-- ==== Sys2Proof/Laws/FrameFw.lean ====
section
/-! SUPPORT. The operations that leave the firmware and its fuses alone: one lemma for each, which says so (`.fw` is the field of State that holds it). -/

namespace Sys2Proof.Machine

set_option linter.all false

@[simp] theorem ite_fw (c : Prop) [Decidable c] (a b : State) : (if c then a else b).fw = if c then a.fw else b.fw := by
  split <;> rfl

theorem foldl_fw {α : Type} (f : State → α → State) (h : ∀ s x, (f s x).fw = s.fw) (l : List α) (s : State) :
    (l.foldl f s).fw = s.fw := by
  induction l generalizing s with
  | nil => rfl
  | cons a t ih => rw [List.foldl_cons, ih, h]

theorem foldlPair_fw {α β : Type} (f : State × β → α → State × β) (h : ∀ a x, (f a x).1.fw = a.1.fw) (l : List α)
    (a : State × β) : (l.foldl f a).1.fw = a.1.fw := by
  induction l generalizing a with
  | nil => rfl
  | cons x t ih => rw [List.foldl_cons, ih, h]

@[simp] theorem State.sendEvents_fw (s : State) : (State.sendEvents s).fw = s.fw := by
  simp [State.sendEvents]

@[simp] theorem State.event_fw (s : State) (f : Nat) (c : Nat) (source : Nat) : (State.event s f c source).fw = s.fw := by
  unfold State.event; (repeat' split) <;> simp [*]

@[simp] theorem State.eventAll_fw (s : State) (c : Nat) (source : Nat) : (State.eventAll s c source).fw = s.fw := by
  simp [State.eventAll, foldl_fw]

@[simp] theorem State.memWrite_fw (s : State) (a : Nat) (bs : Bytes) (poison : Bool) :
    (State.memWrite s a bs poison).fw = s.fw := by
  simp [State.memWrite]

@[simp] theorem State.memWriteMixed_fw (s : State) (a : Nat) (bs : Bytes) (pz : Nat → Bool) :
    (State.memWriteMixed s a bs pz).fw = s.fw := by
  simp [State.memWriteMixed, foldl_fw]

@[simp] theorem State.fix_fw (s : State) (f : Nat) (q : Nat) (pos : Nat) (status : Nat) (detail : Nat) (source : Nat) :
    (State.fix s f q pos status detail source).fw = s.fw := by
  unfold State.fix; simp only []; (repeat' split) <;> simp_all

@[simp] theorem State.refuse_fw (s : State) (f : Nat) (q : Nat) (pos : Nat) (detail : Nat) :
    (State.refuse s f q pos detail).fw = s.fw := by
  simp [State.refuse]

@[simp] theorem State.setCmd_fw (s : State) (f : Nat) (q : Nat) (pos : Nat) (g : Cmd → Cmd) :
    (State.setCmd s f q pos g).fw = s.fw := by
  simp [State.setCmd]

@[simp] theorem State.underWay_fw (s : State) (f : Nat) (q : Nat) (pos : Nat) (status : Nat) (detail : Nat) (source : Nat) :
    (State.underWay s f q pos status detail source).fw = s.fw := by
  simp [State.underWay]

@[simp] theorem State.driveSafeOff_fw (s : State) (on : Bool) : (State.driveSafeOff s on).fw = s.fw := by
  simp [State.driveSafeOff]

@[simp] theorem State.sendCan_fw (s : State) (ident : Nat) (typ : Nat) (alive : BitVec 8) :
    (State.sendCan s ident typ alive).fw = s.fw := by
  simp [State.sendCan]

@[simp] theorem State.setSaf_fw (s : State) (st : SafSt) : (State.setSaf s st).fw = s.fw := by
  simp [State.setSaf]

@[simp] theorem State.enterSafe_fw (s : State) (cause : Nat) (gtc : Nat) (source : Nat) (hw : Bool) :
    (State.enterSafe s cause gtc source hw).fw = s.fw := by
  simp [State.enterSafe]

@[simp] theorem State.latchCause_fw (s : State) (cause : Nat) (source : Nat) : (State.latchCause s cause source).fw = s.fw := by
  simp [State.latchCause]

@[simp] theorem State.undefine_fw (s : State) (f : Nat) (addr : Nat) (n : Nat) : (State.undefine s f addr n).fw = s.fw := by
  unfold State.undefine; (repeat' split) <;> simp [*]

@[simp] theorem State.reroute_fw (s : State) : (State.reroute s).fw = s.fw := by
  simp [State.reroute, foldl_fw]

@[simp] theorem State.sendFlit_fw (s : State) (p : Nat) (idle : Bool) (payload : Bytes) :
    (State.sendFlit s p idle payload).fw = s.fw := by
  simp [State.sendFlit]

@[simp] theorem State.pump_fw (s : State) (p : Nat) (l : List Bytes) : (State.pump s p l).fw = s.fw := by
  induction l generalizing s with
  | nil => simp [State.pump]
  | cons b t ih => unfold State.pump; split <;> simp [ih]

@[simp] theorem State.sendIdle_fw (s : State) (p : Nat) : (State.sendIdle s p).fw = s.fw := by
  simp [State.sendIdle]

@[simp] theorem State.nak_fw (s : State) (p : Nat) : (State.nak s p).fw = s.fw := by
  simp [State.nak]

@[simp] theorem State.portSend_fw (s : State) (p : Nat) (lane : Nat) (m : Msg) : (State.portSend s p lane m).fw = s.fw := by
  simp [State.portSend]

@[simp] theorem State.strand_fw (s : State) (m : Msg) : (State.strand s m).fw = s.fw := by
  simp [State.strand]

@[simp] theorem State.forward_fw (s : State) (m : Msg) : (State.forward s m).fw = s.fw := by
  unfold State.forward; (repeat' split) <;> simp [*]

@[simp] theorem State.sendMsg_fw (s : State) (m : Msg) : (State.sendMsg s m).fw = s.fw := by
  simp [State.sendMsg]

@[simp] theorem State.flushStuck_fw (s : State) : (State.flushStuck s).fw = s.fw := by
  simp [State.flushStuck, foldl_fw]

@[simp] theorem State.advertise_fw (s : State) : (State.advertise s).fw = s.fw := by
  simp [State.advertise]

@[simp] theorem State.tellLinks_fw (s : State) : (State.tellLinks s).fw = s.fw := by
  simp [State.tellLinks]

@[simp] theorem State.linksChanged_fw (s : State) : (State.linksChanged s).fw = s.fw := by
  simp [State.linksChanged]

@[simp] theorem State.sendRequest_fw (s : State) (m : Msg) (cmd : Option (Nat × Nat × Nat)) :
    (State.sendRequest s m cmd).fw = s.fw := by
  simp [State.sendRequest]

@[simp] theorem State.request_fw (s : State) (m : Msg) (cmd : Option (Nat × Nat × Nat)) : (State.request s m cmd).fw = s.fw := by
  simp [State.request]

@[simp] theorem State.issueWaiting_fw (s : State) (d n : Nat) : (State.issueWaiting s d n).fw = s.fw := by
  induction n generalizing s with
  | zero => rfl
  | succ n ih => unfold State.issueWaiting; (repeat' split) <;> simp [ih]

@[simp] theorem State.answered_fw (s : State) (src : Nat) (reqId : Nat) : (State.answered s src reqId).fw = s.fw := by
  simp [State.answered]

@[simp] theorem State.markRun_fw (s : State) (r : Nat) (id : Nat) (poisoned : Bool) (lost : Bool) :
    (State.markRun s r id poisoned lost).fw = s.fw := by
  simp [State.markRun]

@[simp] theorem State.markCmd_fw (s : State) (cmd : Option (Nat × Nat × Nat)) (poisoned : Bool) (lost : Bool) :
    (State.markCmd s cmd poisoned lost).fw = s.fw := by
  unfold State.markCmd; (repeat' split) <;> simp [*]

@[simp] theorem State.poisonRead_fw (s : State) (part : Nat) (a : Nat) (source : Nat) :
    (State.poisonRead s part a source).fw = s.fw := by
  simp [State.poisonRead]

@[simp] theorem State.deliverTo_fw (s : State) (part : Nat) (a : Nat) (source : Nat) (data : Bytes) (poison : Bool) :
    (State.deliverTo s part a source data poison).fw = s.fw := by
  simp [State.deliverTo]

@[simp] theorem State.remoteWrite_fw (s : State) (board : Nat) (part : Nat) (a : Nat) (bs : Bytes) (poison : Bool) (cmd : Option (Nat × Nat × Nat)) :
    (State.remoteWrite s board part a bs poison cmd).fw = s.fw := by
  simp [State.remoteWrite, foldl_fw]

@[simp] theorem State.answer_fw (s : State) (m : Msg) : (State.answer s m).fw = s.fw := by
  simp [State.answer]

@[simp] theorem State.answerLine_fw (s : State) (typ : Nat) (r : HomeReq) : (State.answerLine s typ r).fw = s.fw := by
  simp [State.answerLine]

@[simp] theorem State.answerBare_fw (s : State) (typ : Nat) (dest : Nat) (reqId : Nat) (part : Nat) (addr : Nat) :
    (State.answerBare s typ dest reqId part addr).fw = s.fw := by
  simp [State.answerBare]

@[simp] theorem State.snoop_fw (s : State) (typ : Nat) (req : HomeReq) (boards : List Nat) :
    (State.snoop s typ req boards).fw = s.fw := by
  simp [State.snoop, foldl_fw]

@[simp] theorem State.mergeLine_fw (s : State) (r : HomeReq) (poison : Bool) : (State.mergeLine s r poison).fw = s.fw := by
  simp [State.mergeLine, foldl_fw]

@[simp] theorem State.finishReq_fw (s : State) (r : HomeReq) (was : Option DirEnt) (gone : List Nat) :
    (State.finishReq s r was gone).fw = s.fw := by
  unfold State.finishReq; (repeat' split) <;> simp [*]

@[simp] theorem State.beginReq_fw (s : State) (r : HomeReq) : (State.beginReq s r).fw = s.fw := by
  unfold State.beginReq; simp only []; (repeat' split) <;> simp_all

@[simp] theorem State.startReq_fw (s : State) (r : HomeReq) : (State.startReq s r).fw = s.fw := by
  unfold State.startReq; (repeat' split) <;> simp [*]

@[simp] theorem State.drainQueue_fw (s : State) : (State.drainQueue s).fw = s.fw := by
  simp [State.drainQueue, foldl_fw]

@[simp] theorem State.settleLeaving_fw (s : State) : (State.settleLeaving s).fw = s.fw := by
  simp [State.settleLeaving]

@[simp] theorem State.snoopAnswer_fw (s : State) (board : Nat) (a : Nat) (inFlight : Bool) :
    (State.snoopAnswer s board a inFlight).fw = s.fw := by
  unfold State.snoopAnswer; (repeat' split) <;> simp [*]

@[simp] theorem State.pruneKept_fw (s : State) (h : FabHdr) : (State.pruneKept s h).fw = s.fw := by
  simp [State.pruneKept]

@[simp] theorem State.resendKept_fw (s : State) (k : Kept) : (State.resendKept s k).fw = s.fw := by
  simp [State.resendKept]

@[simp] theorem State.homeRequest_fw (s : State) (typ : ReqType) (h : FabHdr) (mask : List Bool) (data : Bytes) (poison : Bool) :
    (State.homeRequest s typ h mask data poison).fw = s.fw := by
  unfold State.homeRequest; simp only []; (repeat' split) <;> simp_all

@[simp] theorem State.withdraw_fw (s : State) (r : Bytes) : (State.withdraw s r).fw = s.fw := by
  simp [State.withdraw, foldl_fw]

@[simp] theorem State.recall_fw (s : State) (part : Nat) (lines : List Nat) : (State.recall s part lines).fw = s.fw := by
  simp [State.recall, foldl_fw]

@[simp] theorem State.putPart_fw (s : State) (part : Nat) (a : Nat) (bs : Bytes) (poison : Bool) :
    (State.putPart s part a bs poison).fw = s.fw := by
  simp [State.putPart]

_ _ _ _ _ _ _

* [What is expected]
Out of the entries above, write out only the lines between the line holding "p l).fw = s.fw := by" and the line holding "unfold State.forward; (repeat'", inclusive, each exactly as given.

* [Result for this exercise]
@[simp] theorem State.pump_fw (s : State) (p : Nat) (l : List Bytes) : (State.pump s p l).fw = s.fw := by
  induction l generalizing s with
  | nil => simp [State.pump]
  | cons b t ih => unfold State.pump; split <;> simp [ih]

@[simp] theorem State.sendIdle_fw (s : State) (p : Nat) : (State.sendIdle s p).fw = s.fw := by
  simp [State.sendIdle]

@[simp] theorem State.nak_fw (s : State) (p : Nat) : (State.nak s p).fw = s.fw := by
  simp [State.nak]

@[simp] theorem State.portSend_fw (s : State) (p : Nat) (lane : Nat) (m : Msg) : (State.portSend s p lane m).fw = s.fw := by
  simp [State.portSend]

@[simp] theorem State.strand_fw (s : State) (m : Msg) : (State.strand s m).fw = s.fw := by
  simp [State.strand]

@[simp] theorem State.forward_fw (s : State) (m : Msg) : (State.forward s m).fw = s.fw := by
  unfold State.forward; (repeat' split) <;> simp [*]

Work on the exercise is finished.